ENTRIES PROVIDED Start Marker

-- ==== Sys2Proof/Machine/RegMap.lean ====
section
/-! DEFINITION. The register map of BAR0: every register of the spec's tables with its fields, access classes, attributes, reset values and shadow mark (R12 to R14, R38 to R45). -/

namespace Sys2Proof.Machine

/-- Access classes of R14. -/
inductive Acc | ro | rw | rwh | w1c | w1s | wo | rc | stky
  deriving DecidableEq, Repr

/-- One field of a register: its bits, its class, the attributes KEY, W1T and TMR, and its reset value. -/
structure FieldRow where
  hi : Nat
  lo : Nat
  acc : Acc
  key : Bool
  w1t : Bool
  tmr : Bool
  rst : Nat
  deriving DecidableEq, Repr

/-- One register of a block: its instance offset, its count and stride when it is an array, whether it is shadowed (R45), and its named fields. -/
structure RegRow where
  off : Nat
  cnt : Nat
  str : Nat
  sh : Bool
  fs : List FieldRow
  deriving DecidableEq, Repr

/-- A plain field. -/
def fd (hi lo : Nat) (a : Acc) (r : Nat) : FieldRow := ⟨hi, lo, a, false, false, false, r⟩
/-- A field with the KEY attribute. -/
def ky (hi lo : Nat) (a : Acc) (r : Nat) : FieldRow := ⟨hi, lo, a, true, false, false, r⟩
/-- A field with the W1T attribute. -/
def wt (hi lo : Nat) (a : Acc) (r : Nat) : FieldRow := ⟨hi, lo, a, false, true, false, r⟩
/-- A field with the KEY and TMR attributes. -/
def kt (hi lo : Nat) (a : Acc) (r : Nat) : FieldRow := ⟨hi, lo, a, true, false, true, r⟩

/-- The registers of block DEV, from the register tables of spec/02_register_model.md, spec/04_folio_and_modes.md, spec/18_host_and_sideband.md, spec/19_balls_and_signals.md. -/
def devRegs : List RegRow := [
  ⟨0x10, 1, 0x0, false, [fd 31 16 .ro 0x7160, fd 15 8 .ro 0xb0, fd 7 4 .ro 1]⟩ /- DEV_PART -/,
  ⟨0x14, 1, 0x0, false, [fd 31 0 .ro 0]⟩ /- DEV_SERIAL_LO -/,
  ⟨0x18, 1, 0x0, false, [fd 15 0 .ro 0]⟩ /- DEV_SERIAL_HI -/,
  ⟨0x100, 1, 0x0, false, [ky 31 31 .w1s 0]⟩ /- DEV_CTRL -/,
  ⟨0x104, 1, 0x0, false, [fd 4 4 .ro 0, fd 3 3 .ro 0, fd 2 2 .ro 0, fd 1 1 .ro 0, fd 0 0 .ro 0]⟩ /- DEV_RST_CAUSE -/,
  ⟨0x200, 1, 0x0, false, [wt 0 0 .rw 0]⟩ /- LIVE_CFG -/,
  ⟨0x204, 1, 0x0, false, [fd 1 1 .ro 0, fd 0 0 .ro 0]⟩ /- LIVE_STAT -/,
  ⟨0x210, 1, 0x0, false, [wt 31 31 .rw 0, fd 30 30 .stky 0, fd 6 0 .ro 0x30]⟩ /- DEV_I2C -/,
  ⟨0x300, 1, 0x0, false, [fd 31 0 .w1c 0]⟩ /- INT_STAT0 -/,
  ⟨0x304, 1, 0x0, false, [fd 31 0 .w1c 0]⟩ /- INT_STAT1 -/,
  ⟨0x308, 1, 0x0, false, [fd 31 0 .rw 0]⟩ /- INT_EN0 -/,
  ⟨0x30c, 1, 0x0, false, [fd 31 0 .rw 0]⟩ /- INT_EN1 -/,
  ⟨0x400, 1, 0x0, false, [fd 29 24 .stky 0, fd 21 16 .ro 0, fd 5 0 .ro 0]⟩ /- DEV_BANK -/,
  ⟨0x404, 1, 0x0, false, [fd 31 31 .stky 0, fd 15 0 .rwh 0]⟩ /- DEV_BANK_CNT -/,
  ⟨0x1000, 64, 0x10, false, [fd 31 0 .rw 0]⟩ /- MSIX_ADDR_LO -/,
  ⟨0x1004, 64, 0x10, false, [fd 31 0 .rw 0]⟩ /- MSIX_ADDR_HI -/,
  ⟨0x1008, 64, 0x10, false, [fd 31 0 .rw 0]⟩ /- MSIX_DATA -/,
  ⟨0x100c, 64, 0x10, false, [fd 0 0 .rw 1]⟩ /- MSIX_CTRL -/,
  ⟨0x1800, 2, 0x4, false, [fd 31 0 .ro 0]⟩ /- MSIX_PBA -/]

/-- The registers of block CMT, from the register tables of spec/02_register_model.md. -/
def cmtRegs : List RegRow := [
  ⟨0x10, 1, 0x0, false, [fd 31 31 .w1s 0, fd 30 30 .rw 0, fd 15 0 .rw 0]⟩ /- COMMIT -/,
  ⟨0x14, 1, 0x0, false, [fd 31 0 .rw 0]⟩ /- CMT_AT -/,
  ⟨0x18, 1, 0x0, false, [fd 15 0 .ro 0]⟩ /- CMT_PEND -/,
  ⟨0x1c, 1, 0x0, false, [fd 31 0 .ro 0]⟩ /- CMT_LAST -/,
  ⟨0x20, 1, 0x0, false, [fd 17 17 .ro 0, fd 16 16 .ro 0, fd 10 10 .stky 0, fd 9 9 .stky 0, fd 8 8 .stky 0, fd 5 5 .stky 0, fd 4 4 .stky 0, fd 1 1 .stky 0, fd 0 0 .stky 0]⟩ /- CMT_STAT -/,
  ⟨0x24, 1, 0x0, false, [fd 31 30 .ro 0, fd 26 24 .ro 0, fd 22 0 .ro 0]⟩ /- VIOL_INFO -/,
  ⟨0x30, 1, 0x0, false, [fd 31 0 .wo 0]⟩ /- UNLOCK -/,
  ⟨0x40, 1, 0x0, false, [fd 31 31 .stky 0, fd 23 0 .rwh 0]⟩ /- TMR_SCRUB -/,
  ⟨0x44, 1, 0x0, false, [fd 22 0 .ro 0]⟩ /- TMR_LAST -/]

/-- The registers of block TB, from the register tables of spec/03_time_base.md. -/
def tbRegs : List RegRow := [
  ⟨0x10, 1, 0x0, false, [wt 31 30 .rw 0, fd 29 28 .ro 0, fd 27 26 .ro 0, fd 25 24 .ro 0, fd 23 23 .rw 0, fd 22 22 .rw 0, fd 15 8 .rw 0x32]⟩ /- TB_CTRL -/,
  ⟨0x14, 1, 0x0, false, [fd 15 15 .w1c 0, fd 14 14 .w1c 0, fd 13 13 .stky 0, fd 12 12 .stky 0, fd 11 11 .stky 0, fd 10 10 .stky 0, fd 9 9 .stky 0, fd 8 8 .stky 0, fd 2 2 .ro 0, fd 1 1 .ro 0, fd 0 0 .ro 0]⟩ /- TB_STAT -/,
  ⟨0x18, 1, 0x0, false, [fd 31 0 .ro 0]⟩ /- TB_NS -/,
  ⟨0x1c, 1, 0x0, false, [fd 31 24 .ro 0, fd 17 16 .ro 0, fd 15 0 .ro 0]⟩ /- TB_SNAP -/,
  ⟨0x20, 1, 0x0, false, [fd 31 0 .ro 0]⟩ /- TB_PERIOD -/,
  ⟨0x24, 1, 0x0, false, [fd 31 0 .ro 0]⟩ /- TB_BOUND -/,
  ⟨0x28, 1, 0x0, false, [fd 31 0 .rwh 0]⟩ /- TB_RATE -/,
  ⟨0x2c, 1, 0x0, false, [fd 31 0 .wo 0]⟩ /- TB_ADJ -/,
  ⟨0x30, 1, 0x0, false, [fd 31 0 .ro 0]⟩ /- TB_ADJ_REM -/,
  ⟨0x34, 1, 0x0, false, [ky 31 0 .wo 0]⟩ /- TB_STEP -/,
  ⟨0x38, 1, 0x0, false, [fd 31 0 .ro 0]⟩ /- TB_P_OFS -/,
  ⟨0x3c, 1, 0x0, false, [fd 31 0 .ro 0]⟩ /- TB_P_RATE -/,
  ⟨0x40, 1, 0x0, true, [fd 31 24 .rw 0x64, fd 23 16 .rw 0x64, fd 15 8 .rw 0x14, fd 7 4 .rw 7, fd 3 0 .rw 3]⟩ /- TB_SERVO -/,
  ⟨0x44, 1, 0x0, true, [fd 31 28 .rw 8, fd 27 16 .rw 0x3e8, fd 7 0 .rw 0x64]⟩ /- PPS_CFG -/,
  ⟨0x48, 1, 0x0, false, [fd 31 0 .rwh 0]⟩ /- PPS_OUT_AT -/,
  ⟨0x4c, 1, 0x0, false, [fd 31 0 .ro 0]⟩ /- PPS_LAST -/,
  ⟨0x50, 1, 0x0, false, [fd 31 31 .stky 0, fd 23 16 .rwh 0, fd 15 0 .ro 0]⟩ /- PPS_STAT -/,
  ⟨0x60, 4, 0x4, false, [fd 31 30 .ro 0, fd 26 24 .ro 0, fd 17 0 .ro 0]⟩ /- RG_CFG -/,
  ⟨0x70, 1, 0x0, false, [fd 23 0 .stky 0]⟩ /- TSU_FAIL -/,
  ⟨0x100, 8, 0x20, true, [fd 31 31 .rw 0, fd 30 29 .rw 1, fd 28 28 .rwh 0, fd 23 16 .rw 0, fd 15 0 .rw 0]⟩ /- CAP_CFG -/,
  ⟨0x104, 8, 0x20, false, [fd 31 0 .rc 0]⟩ /- CAP_STAMP -/,
  ⟨0x108, 8, 0x20, false, [fd 31 24 .rwh 0, fd 23 23 .stky 0, fd 16 16 .ro 0, fd 15 8 .ro 0, fd 2 0 .ro 0]⟩ /- CAP_STAT -/,
  ⟨0x10c, 8, 0x20, false, [fd 31 0 .rwh 0]⟩ /- CAP_OPEN -/,
  ⟨0x110, 8, 0x20, false, [fd 31 0 .rwh 0]⟩ /- CAP_CLOSE -/,
  ⟨0x200, 8, 0x20, true, [fd 31 29 .rw 0, fd 28 28 .rw 0, fd 27 23 .rw 0, fd 17 0 .rw 0]⟩ /- EVT_CFG -/,
  ⟨0x204, 8, 0x20, false, [fd 31 0 .rwh 0]⟩ /- EVT_AT -/,
  ⟨0x208, 8, 0x20, true, [fd 31 0 .rw 0]⟩ /- EVT_PER -/,
  ⟨0x20c, 8, 0x20, false, [fd 31 16 .rwh 0, fd 15 0 .rw 1]⟩ /- EVT_WID -/,
  ⟨0x210, 8, 0x20, false, [fd 31 31 .stky 0, fd 30 30 .stky 0, fd 26 24 .ro 0, fd 0 0 .ro 0]⟩ /- EVT_STAT -/]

ENTRIES PROVIDED End Marker

## WHAT YOU ARE ASKED TO DO
Would you please return every line in the listing where "classes" shows up?

## ANSWER BELOW
/-! DEFINITION. The register map of BAR0: every register of the spec's tables with its fields, access classes, attributes, reset values and shadow mark (R12 to R14, R38 to R45). -/
/-- Access classes of R14. -/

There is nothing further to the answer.